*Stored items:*
== Segment start ==
/-- 43_facade.md §3, §4 and §6, 95_test_vectors.md §7: XFER then KEYD after a successful GENK succeeds and loads the drawn
bytes. -/
def Obligations.GenkThenXferThenKeydLoadsTheDraw : Prop :=
  ∀ (s : State) (r : Vector Byte 16), s.drawnEntropy = some r →
    ∃ t u v : State, exec .genk s = .next t ∧ exec .xfer t = .next u ∧ exec .keyd u = .next v
      ∧ v.errcode = .ok ∧ keyBytes v.key = r ∧ v.tv = false

/-! ## Text -/

/-- R148: a byte sequence is valid exactly when it is a concatenation of the table's sequences. -/
def Obligations.Utf8ValidIsTheTable : Prop :=
  ∀ d : List Byte, utf8Valid d = true ↔
    ∃ qs : List (List Byte), (∀ q ∈ qs, Utf8Sequence q) ∧ d = qs.flatten

/-- 43_facade.md §5: padding with zero bytes neither makes a text valid nor makes it invalid. -/
def Obligations.NulPaddingKeepsUtf8Validity : Prop :=
  ∀ (d : List Byte) (n : Nat), utf8Valid (d ++ List.replicate n 0) = utf8Valid d

/-- R149: U8CK reports OK for valid UTF-8 and ENCODING otherwise, and writes nothing else; an unwritten byte among those it
checks is the model fault. -/
def Obligations.U8ckCompletes : Prop :=
  encode .u8ck = 0x0000000B
  ∧ (∀ (s : State) (d : List Byte), s.outBuf.readBytes 0 s.outCount = some d → utf8Valid d = true →
    exec .u8ck s = .next { s with errcode := .ok, pending := none, done := true })
  ∧ (∀ (s : State) (d : List Byte), s.outBuf.readBytes 0 s.outCount = some d → utf8Valid d = false →
      failsWith .u8ck .encoding s)
  ∧ (∀ s : State, s.outBuf.readBytes 0 s.outCount = none → stopsAt .u8ck .outBuf s)
  ∧ utf8Valid [] = true ∧ utf8Valid [0x68, 0x65, 0x6C, 0x6C, 0x6F, 0, 0, 0] = true
  ∧ utf8Valid [0xC3, 0xA9, 0, 0, 0, 0, 0, 0] = true
  ∧ utf8Valid [0x13, 0x6C, 0xE5, 0x48, 0x0F, 0xF9, 0x16, 0x96] = false

/-! ## XFER -/

/-- R151: XFER copies the output to the input and the length with it; bytes of IN_BUF beyond it stay. Where the buffers are as
every step leaves them, it never fails. -/
def Obligations.XferCompletes : Prop :=
  encode .xfer = 0x0000000C
  ∧ (∀ (s : State) (d : List Byte), s.outBuf.readBytes 0 s.outCount = some d →
    exec .xfer s = .next { s with
      inBuf := s.inBuf.writeBytes 0 d, inLen := s.outLen, errcode := .ok, pending := none, done := true }
    ∧ ∀ a : Nat, (s.inBuf.writeBytes 0 d).read a = if a < s.outCount then s.outBuf.read a else s.inBuf.read a)
  ∧ ∀ s : State, s.BufInv → ∃ t : State, exec .xfer s = .next t ∧ t.errcode = .ok

/-! ## All commands -/

/-- 60_exceptions.md §2: the length of the input is checked first; then TV, which reports NO_TABLE where it is 0. Neither check
reads a byte, and neither command writes anything else. -/
def Obligations.LengthThenTableAreCheckedFirst : Prop :=
  (∀ (i : Instr) (s : State), i ∈ inputCommands → Config.bufBytes < s.inCount →
    failsWith i .length s)
  ∧ ∀ (i : Instr) (s : State), i ∈ [Instr.encb, .decb, .encm, .decm] → s.tv = false →
      (i = .encm ∨ i = .decm → s.inCount ≤ Config.bufBytes) → failsWith i .noTable s

/-- 60_exceptions.md §2: a command that completes with an error writes nothing but ERRCODE, DONE and BUSY (GENK's draw is an
input and is used up), and the next CMD write is issued as usual. -/
def Obligations.FailingCommandWritesNothing : Prop :=
  ∀ (i : Instr) (s t : State), exec i s = .next t → t.errcode ≠ .ok →
    t = { s with errcode := t.errcode, pending := none, done := true, entropy := t.entropy, draws := t.draws }
    ∧ (i ≠ .genk → t.entropy = s.entropy ∧ t.draws = s.draws)
    ∧ ∀ cw : Word, transact ⟨.write, 0x00C, .word, cw⟩ t =
        .next { t with pending := some cw, done := false, resp := some ⟨.ok, none⟩ }

/-- 60_exceptions.md §1: the codes a command completes with are those of the table, and none is above 7. -/
def Obligations.ErrorCodesAreTheTables : Prop :=
  ∀ (i : Instr) (s t : State), exec i s = .next t →
    t.errcode ∈ possibleCodes i ∧ t.errcode.code.toNat ≤ 7

/-- 60_exceptions.md §2: a completion empties PENDING, sets DONE, and writes neither OVR nor CTRL; the irq output is then
CTRL.IE. -/
def Obligations.CompletionSetsDone : Prop :=
  ∀ (i : Instr) (s t : State), exec i s = .next t →
    t.pending = none ∧ t.busy = false ∧ t.done = true ∧ t.ovr = s.ovr ∧ t.ie = s.ie ∧ t.irq = s.ie
    ∧ t.inputs = s.inputs ∧ t.resp = s.resp ∧ t.fault = s.fault

/-- 10_state.md §3 (unwritten bytes): a command answers, or stops at an unwritten byte of the message it reads. -/
def Obligations.CommandsAnswerOrReadUnwritten : Prop :=
  ∀ (i : Instr) (s : State),
    (∃ t, exec i s = .next t)
    ∨ (i ∈ inputCommands ∧ s.inBuf.readBytes 0 s.inCount = none
        ∧ exec i s = .fault (.unwrittenBufferRead .inBuf))
    ∨ (i ∈ [Instr.u8ck, .xfer] ∧ s.outBuf.readBytes 0 s.outCount = none
        ∧ exec i s = .fault (.unwrittenBufferRead .outBuf))

/-- 30_encoding.md §1 (the table of operands): a command writes only the state listed for it, besides STATUS. -/
def Obligations.CommandsWriteOnlyTheirOperands : Prop :=
  ∀ (i : Instr) (s t : State), exec i s = .next t →
    (i ∉ [Instr.encb, .decb] → t.blkA = s.blkA ∧ t.blkB = s.blkB)
    ∧ (i ≠ .keyd → t.key = s.key)
    ∧ (i ≠ .expand → t.subkey = s.subkey)
    ∧ (i ∉ [Instr.expand, .keyd] → t.tv = s.tv)
    ∧ (i ≠ .xfer → t.inLen = s.inLen ∧ ∀ a, t.inBuf.read a = s.inBuf.read a)
    ∧ (i ∉ outputCommands → t.outLen = s.outLen ∧ ∀ a, t.outBuf.read a = s.outBuf.read a)
    ∧ (i ≠ .genk → t.entropy = s.entropy ∧ t.draws = s.draws)

/-- 10_state.md §2 and §3, 40_codec.md §2, 43_facade.md §1, §2 and §4, 60_exceptions.md §2: a command that writes n bytes of
output writes OUT_BUF[0..n) and sets OUT_LEN to n, with n as its rule says; the
bytes from n on stay, and all of OUT_BUF stays when the command fails. -/
def Obligations.OutputLeavesTheRestOfOutBuf : Prop :=
  ∀ (i : Instr) (s t : State), i ∈ outputCommands → exec i s = .next t →
    (t.errcode ≠ .ok → t.outLen = s.outLen ∧ ∀ a, t.outBuf.read a = s.outBuf.read a)
    ∧ (t.errcode = .ok →
        (∃ d, t.outBuf.readBytes 0 t.outCount = some d)
        ∧ (∀ a, t.outCount ≤ a → t.outBuf.read a = s.outBuf.read a)
        ∧ (i = .encm ∨ i = .pad → t.outCount = 8 * ((s.inCount + 7) / 8))
        ∧ (i = .decm → t.outCount = s.inCount)
        ∧ (i = .b64e → t.outCount = 4 * ((s.inCount + 2) / 3))
        ∧ (i = .b64d → 4 * t.outCount ≤ 3 * s.inCount)
        ∧ (i = .genk → t.outCount = 24))

/-- 30_encoding.md §1 (the table of operands): only EXPAND reads the key; whatever the key, every other command does the
same. KEYD, which writes the key, gives one state whatever the old key where it succeeds, and keeps the old key where it
fails. -/
def Obligations.OnlyExpandReadsTheKey : Prop :=
  (∀ (i : Instr) (s : State) (k : Vector Word 4), i ≠ .expand → i ≠ .keyd →
    exec i { s with key := k } = mapNext (fun t => { t with key := k }) (exec i s))
  ∧ ∀ (s : State) (k : Vector Word 4),
      exec .keyd { s with key := k } =
        mapNext (fun t => if t.errcode = .ok then t else { t with key := k }) (exec .keyd s)

/-- 10_state.md §3: bytes of IN_BUF at or beyond IN_LEN are never read by a command. XFER, which writes IN_BUF, is left out. -/
def Obligations.InputBeyondInLenIsNotRead : Prop :=
  ∀ (i : Instr) (s : State) (m : Memory), i ≠ .xfer →
    (∀ a, a < s.inCount → m.read a = s.inBuf.read a) →
    exec i { s with inBuf := m } = mapNext (fun t => { t with inBuf := m }) (exec i s)

/-! ## Reset -/

/-- R37: the value of every item of state after the first reset, the reset input and a soft reset. The buffers after a reset with
a command in flight are the next statement's. -/
def Obligations.ResetValues : Prop :=
  (∀ s t : State,
    t = State.reset ∨ takeInput .resetPin s = .next t
      ∨ (∃ w : Word, w.getLsbD 1 = true ∧ transact ⟨.write, 0x004, .word, w⟩ s = .next t) →
    t.ie = false ∧ t.ctrlWord = 0 ∧ t.statusWord = 0 ∧ t.busy = false ∧ t.done = false ∧ t.err = false ∧ t.tv = false
    ∧ t.ovr = false ∧ t.errcode = .ok ∧ t.inLen = 0 ∧ t.outLen = 0 ∧ t.blkA = 0 ∧ t.blkB = 0
    ∧ (∀ j : Fin 4, t.key[j] = 0) ∧ (∀ i : Fin 26, t.subkey[i] = 0) ∧ t.pending = none ∧ t.irq = false
    ∧ transact ⟨.read, 0x000, .word, 0⟩ t = .next { t with resp := some ⟨.ok, some 0x0720100C⟩ })
  ∧ (∀ a : Nat, State.reset.inBuf.read a = none ∧ State.reset.outBuf.read a = none)
  ∧ ∀ s t : State, s.pending = none →
      takeInput .resetPin s = .next t
        ∨ (∃ w : Word, w.getLsbD 1 = true ∧ transact ⟨.write, 0x004, .word, w⟩ s = .next t) →
      t.inBuf = s.inBuf ∧ t.outBuf = s.outBuf
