-- ==== Sys2Proof/Laws/Transport.lean ====
section
/-! SUPPORT. Lengths of the transport encoding and the shape of an accepted group. -/

namespace Sys2Proof.Machine

/-- The alphabet's inverse finds each of its 64 characters (R132). -/
@[simp] theorem alphInv_alph (v : BitVec 6) : alphInv (alph v) = some v := by
  revert v
  decide

/-- `=` is not a character of the alphabet (R132). -/
theorem alph_ne_pad (v : BitVec 6) : alph v ≠ padChar := by
  revert v
  decide

/-- The encoding of n bytes has `4 * ceil(n / 3)` characters (R132). -/
theorem b64enc_length : (d : List Byte) → (b64enc d).length = b64len d.length
  | [] => rfl
  | [_] => by simp [b64enc, b64len]
  | [_, _] => by simp [b64enc, b64len]
  | _ :: _ :: _ :: rest => by
    simp only [b64enc, List.length_cons, b64enc_length rest, b64len]
    omega

/-- An unpadded group gives three bytes. -/
theorem decodeQuad_length {c0 c1 c2 c3 : Byte} {o : List Byte} (h : decodeQuad c0 c1 c2 c3 = some o) :
    o.length = 3 := by
  unfold decodeQuad at h
  split at h
  · cases h; rfl
  · cases h

/-- The last group gives at most three bytes. -/
theorem decodeLast_length {c0 c1 c2 c3 : Byte} {o : List Byte} (h : decodeLast c0 c1 c2 c3 = some o) :
    o.length ≤ 3 := by
  unfold decodeLast at h
  split at h
  · split at h
    · simp only at h; split at h
      · cases h; simp
      · cases h
    · cases h
  · split at h
    · split at h
      · simp only at h; split at h
        · cases h; simp
        · cases h
      · cases h
    · exact Nat.le_of_eq (decodeQuad_length h)

/-- What is decoded is no longer than three quarters of the text (R135). -/
theorem b64dec_length : (t o : List Byte) → b64dec t = some o → 4 * o.length ≤ 3 * t.length
  | [], o, h => by cases h; simp
  | [_], _, h => by simp [b64dec] at h
  | [_, _], _, h => by simp [b64dec] at h
  | [_, _, _], _, h => by simp [b64dec] at h
  | [c0, c1, c2, c3], o, h => by
    have := decodeLast_length (o := o) (by simpa [b64dec] using h)
    simp
    omega
  | c0 :: c1 :: c2 :: c3 :: x :: rest, o, h => by
    rw [b64dec] at h
    · split at h
      case h_1 q bs hq hbs =>
        cases h
        have h1 := decodeQuad_length hq
        have h2 := b64dec_length (x :: rest) bs hbs
        simp only [List.length_append, List.length_cons] at *
        omega
      case h_2 => cases h
    · simp

/-- The bits of `join24`: eight of each byte, the last byte lowest. -/
theorem join24_bit (b0 b1 b2 : Byte) (k : Nat) :
    (join24 b0 b1 b2).getLsbD k =
      if k < 8 then b2.getLsbD k else if k < 16 then b1.getLsbD (k - 8) else b0.getLsbD (k - 16) := by
  have ge (b : Byte) {n : Nat} (h : 8 ≤ n) : b.getLsbD n = false := BitVec.getLsbD_of_ge b n h
  simp only [join24, BitVec.getLsbD_or, BitVec.getLsbD_shiftLeft, BitVec.getLsbD_setWidth]
  by_cases h8 : k < 8
  · simp [h8, show k < 16 by omega, show k < 24 by omega]
  · rw [ge b2 (n := k) (by omega)]
    by_cases h16 : k < 16
    · simp [h8, h16, show k < 24 by omega]
      omega
    · rw [ge b1 (n := k - 8) (by omega)]
      by_cases h24 : k < 24
      · simp [h8, h16, h24]
        omega
      · simp [h8, h16, h24, ge b0 (n := k - 16) (by omega)]

/-- The bits of `joinSextets`: six of each value, the last lowest. -/
theorem joinSextets_bit (v0 v1 v2 v3 : BitVec 6) (k : Nat) :
    (joinSextets v0 v1 v2 v3).getLsbD k =
      if k < 6 then v3.getLsbD k else if k < 12 then v2.getLsbD (k - 6)
      else if k < 18 then v1.getLsbD (k - 12) else v0.getLsbD (k - 18) := by
  have ge (b : BitVec 6) {n : Nat} (h : 6 ≤ n) : b.getLsbD n = false := BitVec.getLsbD_of_ge b n h
  simp only [joinSextets, BitVec.getLsbD_or, BitVec.getLsbD_shiftLeft, BitVec.getLsbD_setWidth]
  by_cases h6 : k < 6
  · simp [h6, show k < 12 by omega, show k < 18 by omega, show k < 24 by omega]
  · rw [ge v3 (n := k) (by omega)]
    by_cases h12 : k < 12
    · simp [h6, h12, show k < 18 by omega, show k < 24 by omega]
      omega
    · rw [ge v2 (n := k - 6) (by omega)]
      by_cases h18 : k < 18
      · simp [h6, h12, h18, show k < 24 by omega]
        omega
      · rw [ge v1 (n := k - 12) (by omega)]
        by_cases h24 : k < 24
        · simp [h6, h12, h18, h24]
          omega
        · simp [h6, h12, h18, h24, ge v0 (n := k - 18) (by omega)]

/-- The four sextets of a 24-bit value make it up again. -/
@[simp] theorem joinSextets_extract (x : BitVec 24) :
    joinSextets (x.extractLsb' 18 6) (x.extractLsb' 12 6) (x.extractLsb' 6 6) (x.extractLsb' 0 6) = x := by
  ext i hi
  rw [← BitVec.getLsbD_eq_getElem, ← BitVec.getLsbD_eq_getElem, joinSextets_bit]
  simp only [BitVec.getLsbD_extractLsb']
  split
  · simp_all
  · split
    · simp [show i - 6 < 6 by omega, show 6 + (i - 6) = i by omega]
    · split
      · simp [show i - 12 < 6 by omega, show 12 + (i - 12) = i by omega]
      · simp [show i - 18 < 6 by omega, show 18 + (i - 18) = i by omega]

/-- The three bytes of a 24-bit value make it up again. -/
@[simp] theorem join24_extract (x : BitVec 24) :
    join24 (x.extractLsb' 16 8) (x.extractLsb' 8 8) (x.extractLsb' 0 8) = x := by
  ext i hi
  rw [← BitVec.getLsbD_eq_getElem, ← BitVec.getLsbD_eq_getElem, join24_bit]
  simp only [BitVec.getLsbD_extractLsb']
  split
  · simp_all
  · split
    · simp [show i - 8 < 8 by omega, show 8 + (i - 8) = i by omega]
    · simp [show i - 16 < 8 by omega, show 16 + (i - 16) = i by omega]

/-- The bytes joined are the bytes read out. -/
theorem join24_bytes (b0 b1 b2 : Byte) :
    (join24 b0 b1 b2).extractLsb' 16 8 = b0 ∧ (join24 b0 b1 b2).extractLsb' 8 8 = b1
      ∧ (join24 b0 b1 b2).extractLsb' 0 8 = b2 := by
  refine ⟨?_, ?_, ?_⟩ <;> ext i hi <;>
    rw [BitVec.getElem_extractLsb', join24_bit, ← BitVec.getLsbD_eq_getElem]
  · simp [show ¬ 16 + i < 8 by omega, show ¬ 16 + i < 16 by omega]
  · simp [show ¬ 8 + i < 8 by omega, show 8 + i < 16 by omega]
  · rw [if_pos (by omega), Nat.zero_add]

/-- The sextets joined are the sextets read out. -/
theorem joinSextets_sextets (v0 v1 v2 v3 : BitVec 6) :
    (joinSextets v0 v1 v2 v3).extractLsb' 18 6 = v0 ∧ (joinSextets v0 v1 v2 v3).extractLsb' 12 6 = v1
      ∧ (joinSextets v0 v1 v2 v3).extractLsb' 6 6 = v2 ∧ (joinSextets v0 v1 v2 v3).extractLsb' 0 6 = v3 := by
  refine ⟨?_, ?_, ?_, ?_⟩ <;> ext i hi <;>
    rw [BitVec.getElem_extractLsb', joinSextets_bit, ← BitVec.getLsbD_eq_getElem]
  · simp [show ¬ 18 + i < 6 by omega, show ¬ 18 + i < 12 by omega]
  · simp [show ¬ 12 + i < 6 by omega, show ¬ 12 + i < 12 by omega, show 12 + i < 18 by omega]
  · simp [show ¬ 6 + i < 6 by omega, show 6 + i < 12 by omega]
  · rw [if_pos (by omega), Nat.zero_add]

/-- A group's absent last bytes leave its last sextets zero. -/
theorem join24_zero_low (b0 b1 : Byte) : (join24 b0 b1 0).extractLsb' 0 6 = 0 := by
  ext i hi
  rw [BitVec.getElem_extractLsb', join24_bit, if_pos (by omega)]
  simp

theorem join24_zero_mid (b0 : Byte) : (join24 b0 0 0).extractLsb' 6 6 = 0 := by
  ext i hi
  rw [BitVec.getElem_extractLsb', join24_bit]
  split
  · simp
  · rw [if_pos (by omega)]; simp

/-- `alph` is what `alphInv` accepts (R132). -/
theorem alph_of_alphInv {c : Byte} {v : BitVec 6} (h : alphInv c = some v) : alph v = c := by
  revert h
  revert v
  revert c
  decide +kernel

end Sys2Proof.Machine
end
== Segment end ==
*What you are asked to do:*
Starting at the line above that contains "[_, _] => by simp [b64enc, b64len]", repeat each line exactly up to and including the line that contains "o.length = 3 := by", and stop there.

*Answer space:*
  | [_, _] => by simp [b64enc, b64len]
  | _ :: _ :: _ :: rest => by
    simp only [b64enc, List.length_cons, b64enc_length rest, b64len]
    omega

/-- An unpadded group gives three bytes. -/
theorem decodeQuad_length {c0 c1 c2 c3 : Byte} {o : List Byte} (h : decodeQuad c0 c1 c2 c3 = some o) :
    o.length = 3 := by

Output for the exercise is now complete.